Manganiello v. Vitanza
This text of 209 A.D.3d 615 (Manganiello v. Vitanza) is published on Counsel Stack Legal Research, covering Appellate Division of the Supreme Court of the State of New York primary law. Counsel Stack provides free access to over 12 million legal documents including statutes, case law, regulations, and constitutions.
Opinion
| Manganiello v Vitanza |
| 2022 NY Slip Op 06070 |
| Decided on October 27, 2022 |
| Appellate Division, First Department |
| Published by New York State Law Reporting Bureau pursuant to Judiciary Law § 431. |
| This opinion is uncorrected and subject to revision before publication in the Official Reports. |
Decided and Entered: October 27, 2022
Before: Kapnick, J.P., Mazzarelli, Friedman, Shulman, Rodriguez, JJ.

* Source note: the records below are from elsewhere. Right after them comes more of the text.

-- ==== Sys2Proof/Machine/RegMap.lean ====
section
/-! DEFINITION. The register map: every register of the management window by block, with its fields,
their access types, reset values and the limits a write is held to
(spec/18_register_map.md R637 to R643 and the register rules of each chapter).
The rings, the party pages, the itinerary store, the fold report, the recent window and the phase log are
not rows of these tables: `Sys2Proof.Machine.Registers` gives them their own decoding. -/

namespace Sys2Proof.Machine

/-- Access types of R11. -/
inductive AccessType where
  | rw | ro | wo | w1c | rwc
deriving DecidableEq, Repr

/-- A field of a register: place, access type, reset value, and the range that a write is held to. -/
structure Field where
  lo    : Nat
  width : Nat
  acc   : AccessType
  reset : Nat := 0
  min   : Nat := 0
  max   : Nat := 2 ^ 32 - 1
deriving DecidableEq, Repr

/-- A register, or a run of `count` registers `stride` bytes apart. A `wide` register is a 64-bit
quantity of R9 with its low word at `off`; fields below bit 32 describe both of its words, fields from bit 32 on the
high word only. -/
structure RegRow where
  off    : Nat
  count  : Nat := 1
  stride : Nat := 4
  wide   : Bool := false
  fields : List Field
deriving DecidableEq, Repr

/-- Shorthands for fields of each access type. -/
def fRo (lo width : Nat) (reset : Nat := 0) : Field := { lo, width, acc := .ro, reset }
def fRw (lo width : Nat) (reset : Nat := 0) (min : Nat := 0) (max : Nat := 2 ^ 32 - 1) : Field :=
  { lo, width, acc := .rw, reset, min, max }
def fRwc (lo width : Nat) (reset : Nat := 0) (min : Nat := 0) (max : Nat := 2 ^ 32 - 1) : Field :=
  { lo, width, acc := .rwc, reset, min, max }
def fWo (lo width : Nat) : Field := { lo, width, acc := .wo }
def fW1c (lo width : Nat) : Field := { lo, width, acc := .w1c }

/-- A read-only 32-bit counter or status word. -/
def rowRo (off : Nat) (reset : Nat := 0) (count : Nat := 1) (stride : Nat := 4) : RegRow :=
  { off, count, stride, fields := [fRo 0 32 reset] }
/-- A read-only 64-bit counter or quantity (R9). -/
def rowRo64 (off : Nat) (count : Nat := 1) (stride : Nat := 8) : RegRow :=
  { off, count, stride, wide := true, fields := [fRo 0 32] }
/-- A write-only command bit GO in bit 0 of a register. -/
def rowGo (off : Nat) : RegRow := { off, fields := [fWo 0 1] }

/-- `DEV_WX_THRc` with its default threshold (R540, R573). -/
def wxThr (c thresh : Nat) : RegRow := { off := 0x10040 + 4 * c, fields := [fRw 0 16 thresh, fRw 16 1] }

/-- DEV block (R637): identity, map, guests, torus, teams, roll-call and time, leadership, fold, parties,
noticeboard hold, weather, safe state, retirement. -/
def devRows : List RegRow :=
  [ rowRo 0x0000 0x64721F1B, rowRo 0x0004 0x010000B1, rowRo64 0x0008, rowRo 0x0010 0x00402840,
    rowRo 0x0014 0x02400060,                                                    -- R638
    { off := 0x1000, count := 8, fields := [fRo 0 4, fRo 4 2, fRo 6 4, fRo 10 1] },  -- R27
    { off := 0x1020, fields := [fRo 0 1, fRo 1 1, fRo 2 1, fRo 3 1, fRo 4 4 0xF, fRo 8 8] }, -- R28
    rowRo64 0x1040 4,                                                           -- R42
    { off := 0x1060, fields := [fWo 0 4, fWo 4 4] }, rowRo 0x1064,              -- R641, R642
    rowRo 0x2000, rowRo 0x2004,                                                 -- R352
    rowRo64 0x3000 1024 0x10, rowRo 0x3008 0 1024 0x10, rowRo 0x300C 0 1024 0x10,  -- R383
    { off := 0x7000, fields := [fRwc 0 16 0xC8] },                              -- R384
    { off := 0x7004, fields := [fRwc 0 20 0x4E20, fRwc 20 11 0x64] },
    rowRo64 0x7010,
    { off := 0x7018, fields := [fRwc 0 14] },
    { off := 0x7020, stride := 8, wide := true, fields := [fWo 0 32] },
    rowRo 0x7028, rowRo64 0x7040, rowRo64 0x7048, rowRo 0x7050, rowRo 0x7054, rowRo 0x7058, rowRo 0x705C,
    rowRo 0x8000 0x4,                                                           -- R507
    { off := 0x8004, fields := [fWo 0 3, fWo 4 2] },
    { off := 0x8008, fields := [fRw 0 6 0x0A 1 60] },
    { off := 0x800C, fields := [fRo 0 4, fRw 8 8 0xFE] },
    rowRo 0x8010, rowRo 0x8014,
    rowGo 0x8020,                                                               -- R508
    { off := 0x8024, fields := [fRw 0 32] },
    rowRo 0x8028, rowRo 0x802C, rowRo64 0x8030, rowRo64 0x8038, rowRo 0x8040,
    { off := 0x8080, fields := [fRw 0 6, fWo 8 1, fWo 9 1, fRo 10 1, fRo 11 1, fRo 12 1] },
    rowRo 0x8100 0 33,
    rowRo 0x8200 0 16 0x10, rowRo64 0x8204 16 0x10, rowRo 0x820C 0 16 0x10,     -- R509
    { off := 0x8300, fields := [fWo 0 4, fWo 4 1] },
    { off := 0xD000, fields := [fRw 0 1] },                                     -- R532
    { off := 0x10000, fields := [fRw 0 14 0x3E8 10 10000, fRw 14 1, fRw 16 16] }, -- R573
    { off := 0x10004, fields := [fRw 0 16 0x2710 100 60000] },
    rowRo 0x10008,
    wxThr 0 64, wxThr 1 64, wxThr 2 16, wxThr 3 1, wxThr 4 256, wxThr 5 128, wxThr 6 128, wxThr 7 2,
    wxThr 8 16, wxThr 9 1, rowRo 0x10068 0 6,
    { off := 0x10100, fields := [fRo 0 1, fRo 1 1, fRo 8 8, fRo 16 16] },       -- R574
    rowRo 0x10104, rowRo64 0x10108,
    { off := 0x10110, fields := [fWo 0 1, fWo 1 1] },
    { off := 0x10200, fields := [fRw 0 3, fRw 3 4, fWo 8 1, fRo 9 1, fRo 10 2, fRo 12 1] } ]

/-- PWR block at 0x0100_0000 (R633 to R635). -/
def pwrRows : List RegRow :=
  [ { off := 0x0, fields := [fRwc 0 2, fRwc 8 8] }, rowGo 0x4, rowRo 0x8,
    { off := 0xC, fields := [fWo 0 1, fRo 1 3] },
    rowRo 0x10, rowRo 0x14, rowRo64 0x18, rowRo 0x20 0x80008000, rowRo 0x24, rowRo 0x28 0x8000,
    rowRo 0x40 0 4, rowRo 0x50 0x03000000, rowRo64 0x60, rowRo 0x68, rowRo 0x6C,
    rowRo 0x100 0x80008000 158 ]

/-- SEC block at 0x0200_0000 (R603, R604). -/
def secRows : List RegRow :=
  [ rowRo 0x0, rowRo 0x4, rowRo 0x8, rowRo 0xC, rowRo 0x10, rowRo 0x14, rowRo64 0x18, rowRo 0x40 0 8 ]

/-- LAN block of one lantern (R428 to R435, R412). -/
def lanRows : List RegRow :=
  [ { off := 0x0, stride := 8, wide := true, fields := [fRo 0 32 0x000F0211] }, rowRo 0x10 0xF0, rowRo 0x14,
    { off := 0x20, fields := [fRwc 0 6 0x0F 1 60, fRwc 6 8 0x28 10 200, fRwc 14 8 0x50] },
    rowGo 0x24,
    { off := 0x28, fields := [fWo 0 4] }, { off := 0x2C, fields := [fWo 0 16] },
    rowRo64 0x40, rowRo 0x48, rowRo 0x4C, rowRo 0x50, rowRo 0x54, rowRo 0x58,
    rowRo 0x100 0 16,
    rowRo 0x1000 0 16 0x40, rowRo 0x1004 0 16 0x40, rowRo 0x1008 0x8000 16 0x40,
    rowRo64 0x1010 16 0x40, rowRo 0x1018 0 16 0x40, rowRo 0x101C 0 16 0x40,
    rowRo 0x2000 0 32 0x40, rowRo64 0x2008 32 0x40, rowRo64 0x2010 32 0x40,
    rowRo 0x2018 0 32 0x40, rowRo 0x201C 0 32 0x40, rowRo 0x2020 0 32 0x40,
    rowRo64 0x8000 2048,
    rowRo 0x100000 0 40960, rowRo 0x130000 0 256 ]

/-- HBG block at 0x0800_0000 (R42, R460 to R464, R575, R576). -/
def hbgRows : List RegRow :=
  [ { off := 0x0, count := 2, stride := 8, wide := true, fields := [fRo 0 32 0x00070302] },
    rowRo 0x100 0x5 2, { off := 0x110, fields := [fRwc 0 2] }, { off := 0x120, fields := [fWo 0 13] },
    rowRo 0x200 0 2 0x40, rowRo64 0x208 2 0x40, rowRo64 0x210 2 0x40,
    rowRo 0x218 0 2 0x40, rowRo 0x21C 0 2 0x40, rowRo 0x220 0 2 0x40,
    rowRo 0x1000 0 13 0x40, rowRo 0x1004 0 13 0x40, rowRo64 0x1008 13 0x40,
    rowRo 0x1010 0 13 0x40, rowRo 0x1014 0 13 0x40, rowRo 0x1018 0 13 0x40,
    rowRo 0x10000, { off := 0x10004, fields := [fRw 0 12 0x64 0 4000] },
    { off := 0x10008, fields := [fRw 0 5 0x8 0 16] },
    rowRo64 0x10010, rowRo 0x10018, rowRo 0x1001C, rowRo 0x10020,
    rowRo 0x10100 0 64,
    { off := 0x10200, count := 2, stride := 0x40,
      fields := [fRw 0 2, fRw 2 4, fWo 8 1, fRo 9 1, fRo 10 2] },
    { off := 0x10204, count := 2, stride := 0x40, fields := [fRw 0 32] },
    { off := 0x10208, count := 2, stride := 0x40, wide := true, fields := [fRw 0 32] },
    { off := 0x10210, count := 2, stride := 0x40, wide := true, fields := [fRw 0 32] },
    rowRo64 0x10218 2 0x40 ]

Index No. 150180/19 Appeal No. 16551 Case No. 2022-02316
v
Michael Vitanza, Defendant-Respondent.
Sullivan Papain Block McGrath Coffinas & Cannavo P.C., New York (Christopher J. DelliCarpini of counsel), for appellant.
Mauro Lilling Naparty LLP, Woodbury (Kyle R. Silverstein of counsel), for respondent.
Order, Supreme Court, New York County (Richard Latin, J.), entered April 20, 2022, which denied plaintiff's motion for summary judgment on the issue of liability, unanimously reversed, on the law, without costs, and the motion granted.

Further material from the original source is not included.